浪在诸天当昏君,朕的快乐你不懂 第159章

  可你呢?

  也堂而皇之羞辱自己的丈夫?

  且不论他是不是个好人,那毕竟是你的丈夫啊。

  心里这般想着,但陆左可没有一丁点可怜孔范的念头……

  他伸手一揽,将顾嫣然打横抱起,朝着内殿走去:“这要看夫人今日的表现如何了?”

  见此一幕,孔范当即识趣的退出了养心殿,站在门口等待夫人出来。

  ……

  一个多时辰后。

  当顾嫣然云鬓散乱,满面绯红的从养心殿内出来后,连看都不看门口的孔范一眼,自顾朝着宫门之外走去。

  这个狠毒的女人!

  孔范咬牙切齿,眸光咄咄,拳头捏得嘎嘣作响!

  心中大有一种掐死顾嫣然和那个狗皇帝的冲动!

  但……

  “唉……”

  他也只能把满腔悲愤化作一声长叹,随后跟在夫人身后,离开皇宫。

  殿内,陆左则整理了一番,取出九天玄女巡游令,去往秦时世界。

  …….

  秦时世界,上郡。

  窗外,暮雪纷纷,天地间一片岑寂。

  细密的雪花无声飘洒,将庭院内的枯枝、石阶与远山轮廓,都染上一层薄薄的、了无生气的素白。
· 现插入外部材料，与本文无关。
/-- States and operands that meet the hypotheses of `Obligations.StorageMoves`, clause by clause. -/
theorem witness_StorageMoves :
    (∃ (q : Fin 4) (st : Store) (t : Nat × Nat × Bool) (c : Chip) (s : State), s.chip.stores.find? (fun x => x.q == q.val &&
      x.wait && !s.chip.unread x) = some st ∧ s.chip.takeStore q.val (s.chip.sizeOf st.pkt - 24) = (some t, c) ∧ st.tailWait
      = false) ∧
    (∃ (q : Fin 4) (st : Store) (t : Nat × Nat × Bool) (c : Chip) (s : State), s.chip.stores.find? (fun x => x.q == q.val &&
      x.wait && !s.chip.unread x) = some st ∧ s.chip.takeStore q.val (s.chip.sizeOf st.pkt - 24) = (some t, c) ∧ st.tailWait
      = true) ∧
    (∃ (q : Fin 4) (st : Store) (s : State), s.chip.stores.find? (fun x => x.q == q.val && x.wait && !s.chip.unread x) =
      some st ∧ (s.chip.takeStore q.val (s.chip.sizeOf st.pkt - 24)).1 = none) ∧
    (∃ (q : Fin 4) (s : State) (st : _), s.chip.stores.find? (fun x => x.q == q.val && x.wait && !s.chip.unread x) = none ∧
      s.chip.stores.find? (fun x => x.q == q.val && x.tailWait) = some st) ∧
    (∃ (q : Fin 4) (s : State), s.chip.stores.find? (fun x => x.q == q.val && x.wait && !s.chip.unread x) = none ∧
      s.chip.stores.find? (fun x => x.q == q.val && x.tailWait) = none) ∧
    (∃ (q : Fin 4) (st : Store) (s : State) (x : _) (c : _), s.chip.stores.find? (fun x => x.q == q.val && x.chain &&
      !x.wait && !x.tailIn && !s.chip.unread x && decide (x.cells.length < x.need) && decide (248 * x.cells.length < x.got))
      = some st ∧ s.chip.takeCell q.val st.pooled = (some x, c)) ∧
    (∃ (q : Fin 4) (st : Store) (s : State) (c : _), s.chip.stores.find? (fun x => x.q == q.val && x.chain && !x.wait &&
      !x.tailIn && !s.chip.unread x && decide (x.cells.length < x.need) && decide (248 * x.cells.length < x.got)) = some st
      ∧ s.chip.takeCell q.val st.pooled = (none, c)) ∧
    (∃ (q : Fin 4) (size : Nat) (x : Nat) (rest : List Nat) (tl : List (Nat × List Nat)) (s : State), (s.chip.buf
      q.val).freeing = (size, x :: rest) :: tl ∧ s.chip.linkBad q.val x size = false) ∧
    (∃ (q : Fin 4) (size : Nat) (x : Nat) (rest : List Nat) (tl : List (Nat × List Nat)) (s : State), (s.chip.buf
      q.val).freeing = (size, x :: rest) :: tl ∧ s.chip.linkBad q.val x size = false) ∧
    (∃ (q : Fin 4) (size : Nat) (x : Nat) (rest : List Nat) (tl : List (Nat × List Nat)) (c : Chip) (s : State), (s.chip.buf
      q.val).freeing = (size, x :: rest) :: tl ∧ s.chip.linkBad q.val x size = true ∧ c = (if (s.chip.buf
      q.val).badLink.contains x then s.chip.countUe q.val 0 (32 * x + 31) else s.chip)) ∧
    (∃ (q : Fin 4) (p : Fin 4) (h : Hamper) (n : Nat) (s : State), h = (s.chip.buf q.val).hamper p.val ∧ n = s.chip.ringLen
      q.val p.val ∧ RingOk h n ∧ h.cache.length < fld (s.chip.reg (bufPage q.val + 0x108)) 8 0 ∧ s.chip.works q.val 0x44 =
      true ∧ (s.chip.buf q.val).hamp.length = 4) ∧
    (∃ (q : Fin 4) (p : Fin 4) (h : Hamper) (n : Nat) (s : State), h = (s.chip.buf q.val).hamper p.val ∧ n = s.chip.ringLen
      q.val p.val ∧ RingOk h n ∧ fld (s.chip.reg (bufPage q.val + 0x108)) 24 16 < h.cache.length ∧ 128 ≤ h.cache.length ∧
      s.chip.works q.val 0x44 = true ∧ (s.chip.buf q.val).hamp.length = 4 ∧ h.count n + 128 ≤ n) ∧
    (∃ (q : Fin 4) (p : Fin 4) (c : Chip), RingOk ((c.buf q.val).hamper p.val) (c.ringLen q.val p.val) ∧ (c.buf
      q.val).hamp.length = 4 ∧ ((c.buf q.val).hamper p.val).cache.length < 512) ∧
    (∃ (q : Fin 4) (p : Fin 4) (c : Chip), RingOk ((c.buf q.val).hamper p.val) (c.ringLen q.val p.val) ∧ (c.buf
      q.val).hamp.length = 4 ∧ ((c.buf q.val).hamper p.val).cache.length < 512) ∧
    (∃ (sid : Nat) (st : Store) (c : Chip), c.store? sid = some st ∧ st.sid = sid ∧ (st.ref = 0 ∨ (st.wait = false ∧
      c.handleOk st.q st.handle st.chain st.pooled = false))) ∧
    (∃ (sid : Nat) (st : Store) (c : Chip), c.store? sid = some st ∧ st.sid = sid ∧ st.ref ≠ 0 ∧ st.wait = false ∧
      c.handleOk st.q st.handle st.chain st.pooled = true ∧ (c.buf st.q).badRef.contains (fld st.handle 19 0) = true) ∧
    (∃ (sid : Nat) (st : Store) (c : Chip), c.store? sid = some st ∧ st.sid = sid ∧ 1 < st.ref ∧ (st.wait = true ∨
      (c.handleOk st.q st.handle st.chain st.pooled = true ∧ (c.buf st.q).badRef.contains (fld st.handle 19 0) = false)) ∧
      st.owed = []) ∧
    (∃ (sid : Nat) (st : Store) (c : Chip), c.store? sid = some st ∧ st.sid = sid ∧ st.ref = 1 ∧ st.wait = false ∧
      c.handleOk st.q st.handle st.chain st.pooled = true ∧ (c.buf st.q).badRef.contains (fld st.handle 19 0) = false) ∧
    (∃ (sid : Nat) (st : Store) (c : Chip), c.store? sid = some st ∧ st.sid = sid ∧ st.ref = 1 ∧ st.wait = true) :=
  ⟨ (let q : Fin 4 := 3
     let st : Store := { sto with q := 3, wait := true, cells := [], tailIn := false, tailWait := false }
     let s : State := (mkS (fun c => { c with pkts := [{ pk0 with payload := List.replicate 16 0, tailIn := true }], copies := [cp 4 5 (.port 4)], stores := [{ sto with q := 3, wait := true, cells := [], tailIn := false, tailWait := false }] }))
     let t : Nat × Nat × Bool := (0, 0, true); let c : Chip := (s.chip.takeStore 3 16).2
     ⟨q, st, t, c, s, by decide +kernel +zetaReduce⟩),
    (let q : Fin 4 := 3
     let st : Store := { sto with q := 3, wait := true, cells := [], tailIn := false, tailWait := true }
     let s : State := (mkS (fun c => { c with pkts := [{ pk0 with payload := List.replicate 16 0, tailIn := true }], copies := [cp 4 5 (.port 4)], stores := [{ sto with q := 3, wait := true, cells := [], tailIn := false, tailWait := true }] }))
     let t : Nat × Nat × Bool := (0, 0, true); let c : Chip := (s.chip.takeStore 3 16).2
     ⟨q, st, t, c, s, by decide +kernel +zetaReduce⟩),
    (let q : Fin 4 := 3
     let st : Store := { sto with q := 3, wait := true, cells := [], tailIn := false, tailWait := false }
     let s : State := (mkS (fun c => { (c.onBuf 3 (fun b => { b with mode := true })) with pkts := [{ pk0 with payload := List.replicate 16 0, tailIn := true }], copies := [cp 4 5 (.port 4)], stores := [{ sto with q := 3, wait := true, cells := [], tailIn := false, tailWait := false }] }))
     ⟨q, st, s, by decide +kernel +zetaReduce⟩),
    (let q : Fin 4 := 3; let st := { sto with q := 3, tailIn := false, tailWait := true }
     let s : State := (mkS (fun c => { c with pkts := [{ pk0 with payload := List.replicate 16 0, tailIn := true }], stores := [{ sto with q := 3, tailIn := false, tailWait := true }] }))
     ⟨q, s, st, by decide +kernel +zetaReduce⟩),
    (let q : Fin 4 := 3; let s : State := mkS id; ⟨q, s, by decide +kernel +zetaReduce⟩),
    (let q : Fin 4 := 0; let st : Store := { sto with chain := true, tailIn := false, need := 2, got := 256 }; let x := 1
     let s : State := (mkS (fun c => { { c with held := [{ port := 0, vc := 5, pkt := 0, island := 0 }] } with pkts := [{ pk0 with payload := List.replicate 16 0, tailIn := true }], stores := [{ sto with chain := true, tailIn := false, need := 2, got := 256 }] }))
     let c := (s.chip.takeCell 0 false).2; ⟨q, st, s, x, c, by decide +kernel +zetaReduce⟩),
    (let q : Fin 4 := 3
     let st : Store := { sto with q := 3, chain := true, pooled := true, tailIn := false, need := 2, got := 256 }
     let s : State := (mkS (fun c => { { (c.onBuf 3 (fun b => { b with mode := true })) with held := [{ port := 0, vc := 5, pkt := 0, island := 0 }] } with pkts := [{ pk0 with payload := List.replicate 16 0, tailIn := true }], stores := [{ sto with q := 3, chain := true, pooled := true, tailIn := false, need := 2, got := 256 }] }))
     let c := (s.chip.takeCell 3 true).2; ⟨q, st, s, c, by decide +kernel +zetaReduce⟩),
    (let q : Fin 4 := 3; let size : Nat := 40; let x : Nat := 0; let rest : List Nat := []
     let tl : List (Nat × List Nat) := [(40, [9])]; let c : Chip := Chip.reset
     let s : State := mkS (fun c => c.onBuf 3 (fun b => { b with freeing := [(40, [0]), (40, [9])], links := [(0, cellLink 40 0)] }))
     ⟨q, size, x, rest, tl, s, by decide +kernel +zetaReduce⟩),
    (let q : Fin 4 := 0; let size : Nat := 300; let x : Nat := 0; let rest : List Nat := [5]
     let tl : List (Nat × List Nat) := []; let c : Chip := Chip.reset
     let s : State := mkS (fun c => c.onBuf 0 (fun b => { b with freeing := [(300, [0, 5])], links := [(0, cellLink 300 5)] }))
     ⟨q, size, x, rest, tl, s, by decide +kernel +zetaReduce⟩),
    (let q : Fin 4 := 3; let size : Nat := 300; let x : Nat := 0; let rest : List Nat := [5]
     let tl : List (Nat × List Nat) := []
     let s : State := mkS (fun c => c.onBuf 3 (fun b => { b with freeing := [(300, [0, 5])], badLink := [0] }))
     let c : Chip := (if (s.chip.buf q.val).badLink.contains x then s.chip.countUe q.val 0 (32 * x + 31) else s.chip)
     ⟨q, size, x, rest, tl, c, s, by decide +kernel +zetaReduce⟩),
    (let q : Fin 4 := 3; let p : Fin 4 := 3
     let s : State := mkS (fun c => (onPg 3 0x44 c).onBuf 3 (fun b => { b with hamp := [{}, {}, {}, { head := 0, tail := 130 }] }))
     let h : Hamper := (s.chip.buf q.val).hamper p.val; let n : Nat := s.chip.ringLen q.val p.val
     ⟨q, p, h, n, s, by decide +kernel +zetaReduce⟩),
    (let q : Fin 4 := 3; let p : Fin 4 := 3
     let s : State := mkS (fun c => (onPg 3 0x44 c).onBuf 3 (fun b => { b with hamp := [{}, {}, {}, { cache := List.replicate 500 { w := 7 } }] }))
     let h : Hamper := (s.chip.buf q.val).hamper p.val; let n : Nat := s.chip.ringLen q.val p.val
     ⟨q, p, h, n, s, by decide +kernel +zetaReduce⟩),
    (let q : Fin 4 := 3; let p : Fin 4 := 3
     let c : Chip := Chip.reset.onBuf 3 (fun b => { b with hamp := [{}, {}, {}, { cache := List.replicate 511 { w := 7 } }] })
     ⟨q, p, c, by decide +kernel +zetaReduce⟩),
    (let q : Fin 4 := 0; let p : Fin 4 := 0
     let c : Chip := Chip.reset.onBuf 0 (fun b => { b with hamp := [{}, {}, {}, {}] })
     ⟨q, p, c, by decide +kernel +zetaReduce⟩),
    (let sid : Nat := 0; let st : Store := { sto with ref := 0 }
     let c : Chip := { Chip.reset with stores := [{ sto with ref := 0 }] }; ⟨sid, st, c, by decide +kernel +zetaReduce⟩),
    (let sid : Nat := 0; let st : Store := sto
     let c : Chip := { (Chip.reset.onBuf 0 (fun b => { b with badRef := [0] })) with stores := [sto] }
     ⟨sid, st, c, by decide +kernel +zetaReduce⟩),
    (let sid : Nat := 0; let st : Store := sto; let c : Chip := { Chip.reset with stores := [sto] }
     ⟨sid, st, c, by decide +kernel +zetaReduce⟩),
    (let sid : Nat := 0; let st : Store := { sto with ref := 1 }
     let c : Chip := { Chip.reset with stores := [{ sto with ref := 1 }] }; ⟨sid, st, c, by decide +kernel +zetaReduce⟩),
    (let sid : Nat := 0
     let st : Store := { sto with q := 3, wait := true, cells := [], tailIn := false, tailWait := false, ref := 1 }
     let c : Chip := { Chip.reset with stores := [{ sto with q := 3, wait := true, cells := [], tailIn := false, tailWait := false, ref := 1 }] }
     ⟨sid, st, c, by decide +kernel +zetaReduce⟩)⟩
  惊鲵静静立在半开的菱花窗前,望着那无休无止的雪幕,眸色幽深,如同结了冰的寒潭。

  “这个陆左到底在忙些什么?”

  “怎么又一消失,就一个月不见踪影?”

  陆左在此方世界许多人眼里,都是行踪成谜,神龙见首不见尾。

  惊鲵原本还想着总算是找到人了,接近他了,接下来就可以设法让他迷恋自己,对自己言听计从。

  为此,她还制定了许多计划…….

  可没想到,这些计划还没来得及实施,人又不见了。

  正在这时,耳畔忽闻脚步轻响。

  响声由远及近,不多时便停在房门之前。

  随后,侍女的声音传彻而来:“惊鲵姑娘,长信侯回来了。”

  “他问您是否要一同返回咸阳?”

  回来了?

  惊鲵一怔,连忙说道:“知道了,我这就过去。”

第148章 惊鲵的风情

  此时已是深冬,上郡城墙轮廓在漫天飞雪中显得有些模糊。

  风从北地荒原卷来,发出呜呜咽咽的嘶鸣,刮在脸上如刀割般生疼。

  鹅毛大的雪片被狂风撕扯得七零八落,打着旋儿扑向檐角、以及城头那面冻得僵硬的“秦”字大旗。

  吱呀,吱呀……

  踏碎积雪的脚步声,从长街尽头缓缓传来。

  两道身影并肩而行,朝着城门而去。

  即便是寒冬,陆左和惊鲵依旧是一身单衣,其护身真气足可抵御严寒酷暑。

  好不容易逮到与他相处的机会,却是要一同返回咸阳……

  若途中不能拿下他,回去如何与相国大人交代?

  “惊鲵姑娘有心事?”

  见她出了大门后,便垂低头颅,沉默不语,陆左便询问了一句。

  “啊?”

  被打断思绪了惊鲵微微一怔,摇头道:“没什么。”

  “只是一想到回了咸阳,便要与侯爷分开,便要再次卷入腥风血雨之中,难免会有些……”

  话到此处,她停顿下来,没有继续说下去。

  这姑娘是厌倦杀人了?

  陆左沉吟了一下,说道:“惊鲵姑娘若想离开罗网,我可以去和吕不韦说。”

  “那倒不用。”

  惊鲵摆了摆手:“为大秦效力,乃惊鲵所愿,虽说有些厌烦杀戮,可我会一直做下去。”

  听她这么说,陆左倒是有些意外了,问道:“为何?”

  惊鲵:“侯爷是否以为,罗网刺客都是麻木不仁,冷血无情的兵器?”

  陆左连忙否认:“我没这么想过。”

  惊鲵看了他一眼,说道:“罗网刺客,确实杀人如麻,冷血无情。”

  “可比起七国君主,我们算得了什么?”

  “惊鲵七岁执剑,十六岁入天字级,见过易水寒彻骨的流民,也见过邯郸城外堆积如山的骸骨。”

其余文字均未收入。